陈宫凝视着地图上不断缩小的防线,忽然想起年轻时与曹操煮酒论英雄的场景。那时的曹孟德,眼中尚有匡扶汉室的赤诚,哪像如今这般老谋深算。“立刻派人去并州,联络马腾余部。”他的声音沙哑如破锣,“同时收缩防线,将粮草辎重集中到黎阳渡口,我们...还有最后一线生机。”
夜色渐深,苏羽悄悄离开钟繇的营地,在一处隐秘的山谷里见到了等候多时的神秘人。月光透过树冠洒在那人玄色的衣袍上,勾勒出腰间若隐若现的青铜令牌——那是曹营密探的标志。
“做的不错。”神秘人将一袋金饼推到苏羽面前,“回去告诉钟繇,许昌城门的钥匙,我们已经准备好了。”
苏羽接过金饼,心中泛起一阵冷笑。他不过是曹操手中的棋子,用吹捧迷惑钟繇,诱使他做出错误的判断。而钟繇还浑然不觉,正做着挟天子以令诸侯的春秋大梦。
当钟繇的大军抵达许昌城下时,城门果然大开。他望着城头飘扬的汉旗,心中涌起一阵狂喜,却没注意到暗处闪过的寒光。就在大军进城的刹那,城门两侧突然杀出无数曹军伏兵,箭矢如雨点般倾泻而下。钟繇这才惊觉中计,可此时退路已被截断,三万铁骑陷入了重重包围。
“苏羽!你竟敢骗我!”钟繇挥舞着长剑,在乱军之中嘶声怒吼。然而回应他的,只有苏羽冰冷的眼神和曹军将士的喊杀声。
消息传到冀州,陈宫望着手中的战报,忽然剧烈咳嗽起来,指缝间渗出点点猩红。

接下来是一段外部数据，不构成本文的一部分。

-- ==== Sys2Proof/Laws/KeepsTiming.lean ====
section
/-! SUPPORT. Every operation of Machine/Timing.lean leaves the queue, true time and the canonical form of memory and registers alone. -/

namespace Sys2Proof.Machine

theorem keeps_setRef {r s : State} (h : Keeps r s) (i : Nat) (r0 : Ref) :
    Keeps r (State.setRef s i r0) := by
  unfold State.setRef
  repeat' with_reducible first
    | assumption | (apply keeps_mk; assumption)

theorem keeps_setDpll {r s : State} (h : Keeps r s) (d : Nat) (x : Dpll) :
    Keeps r (State.setDpll s d x) := by
  unfold State.setDpll
  repeat' with_reducible first
    | assumption | (apply keeps_mk; assumption)

theorem keeps_refEvent {r s : State} (h : Keeps r s) (i : Nat) (e : Nat) :
    Keeps r (State.refEvent s i e) := by
  unfold State.refEvent
  repeat' with_reducible first
    | assumption | apply keeps_raise

theorem keeps_timSettle {r s : State} (h : Keeps r s) :
    Keeps r (State.timSettle s) := by
  unfold State.timSettle
  repeat' first
    | (with_reducible first
        | assumption | apply keeps_setFlag | apply keeps_setFld | apply keeps_raise | apply keeps_ite | (apply keeps_mk; assumption)
        | (apply keeps_mk; first | assumption | apply keeps_setFlag | apply keeps_setFld | apply keeps_raise | apply keeps_ite))
    | extract_lets +onlyGivenNames x | intro x

theorem keeps_loadModel {r s : State} (h : Keeps r s) :
    Keeps r (State.loadModel s) := by
  unfold State.loadModel
  repeat' with_reducible first
    | assumption | apply keeps_setFld | apply keeps_ite | (apply keeps_mk; assumption)

theorem keeps_readModel {r s : State} (h : Keeps r s) :
    Keeps r (State.readModel s) := by
  unfold State.readModel
  repeat' with_reducible first
    | assumption | apply keeps_loadModel | apply keeps_raise | apply keeps_ite

theorem keeps_addOffset {r s : State} (h : Keeps r s) (f : Int) :
    Keeps r (State.addOffset s f) := by
  unfold State.addOffset
  repeat' with_reducible first
    | assumption | apply keeps_ite | (apply keeps_mk; assumption)

theorem keeps_dpEvent {r s : State} (h : Keeps r s) (d : Nat) :
    Keeps r (State.dpEvent s d) := by
  unfold State.dpEvent
  repeat' with_reducible first
    | assumption | apply keeps_raise

theorem keeps_hoEvent {r s : State} (h : Keeps r s) (e : Nat) :
    Keeps r (State.hoEvent s e) := by
  unfold State.hoEvent
  repeat' with_reducible first
    | assumption | apply keeps_raise

theorem keeps_useRef {r s : State} (h : Keeps r s) (d : Nat) (b : Bool) :
    Keeps r (State.useRef s d b) := by
  unfold State.useRef
  repeat' first
    | (with_reducible first
        | assumption | apply keeps_setFlag | apply keeps_ite | (apply keeps_mk; assumption)
        | (apply keeps_mk; first | assumption | apply keeps_setFlag | apply keeps_ite))
    | extract_lets +onlyGivenNames x | intro x

theorem keeps_holdoverEntry {r s : State} (h : Keeps r s) :
    Keeps r (State.holdoverEntry s) := by
  unfold State.holdoverEntry
  repeat' with_reducible first
    | assumption | apply keeps_setFlag | apply keeps_setReg | apply keeps_hoEvent | (apply keeps_mk; assumption)

theorem keeps_setDpState {r s : State} (h : Keeps r s) (d : Nat) (st : Nat) :
    Keeps r (State.setDpState s d st) := by
  unfold State.setDpState
  repeat' first
    | (with_reducible first
        | assumption | apply keeps_setDpll | apply keeps_setFld | apply keeps_dpEvent | apply keeps_setFlag | apply keeps_hoEvent
        | apply keeps_holdoverEntry | apply keeps_ite
        | (apply keeps_mk; first | assumption | apply keeps_setDpll | apply keeps_setFld | apply keeps_dpEvent | apply keeps_setFlag | apply keeps_hoEvent | apply keeps_holdoverEntry | apply keeps_ite)
        | (apply keeps_mk; apply keeps_mk; first | assumption | apply keeps_setDpll | apply keeps_setFld | apply keeps_dpEvent | apply keeps_setFlag | apply keeps_hoEvent | apply keeps_holdoverEntry | apply keeps_ite))
    | extract_lets +onlyGivenNames x | intro x | split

他终究还是低估了曹操,也高估了钟繇的野心。如今钟繇兵败,冀州联军失去了最大的助力,而曹操的下一个目标,必然是他们。
“备马。”陈宫抹去嘴角的血迹,“我要亲自去一趟黎阳渡口。”他知道,这或许是他们最后的机会。如果能守住渡口,等待援军到来,或许还能与曹操一战。
然而,曹操却没有给他这个机会。就在陈宫前往黎阳的途中,乐进率领的曹军轻骑突袭了联军的粮道。一时间,冀州大地上火光冲天,喊杀声震彻云霄。沮宗的军队在断粮的困境下,军心大乱,被曹军打得节节败退。
当陈宫赶到黎阳渡口时,只见渡口已被曹军占领,战船在江面上一字排开,如同一道不可逾越的屏障。他望着滔滔江水,心中涌起一阵悲凉。曾经,他也想辅佐明主,匡扶汉室,可如今,却落得如此下场。
“先生,快走!”亲兵拉着他就要离开,却被陈宫甩开。他整理了一下衣袍,缓缓走向江边的悬崖。身后,是越来越近的曹军喊杀声;眼前,是奔流不息的黄河水。这一刻,他仿佛又回到了年轻的时候,那个与曹操纵论天下的夜晚。
“孟德,你终究还是赢了。”陈宫轻声呢喃,然后纵身一跃,消失在了汹涌的波涛之中。
而在曹操的大帐里,捷报不断传来。荀彧看着意气风发的曹操,欲言又止。他知道,这场胜利不过是曹操称霸路上的一个驿站,未来,还有更多的战争和阴谋在等着他们。
“文若,”曹操突然开口,打断了他的思绪,“派人去安抚钟繇的残部,再给沮宗送封信,劝他投降。”他望向冀州的方向,眼神中透着志得意满,“天下大势,终究是要归于我曹孟德的!”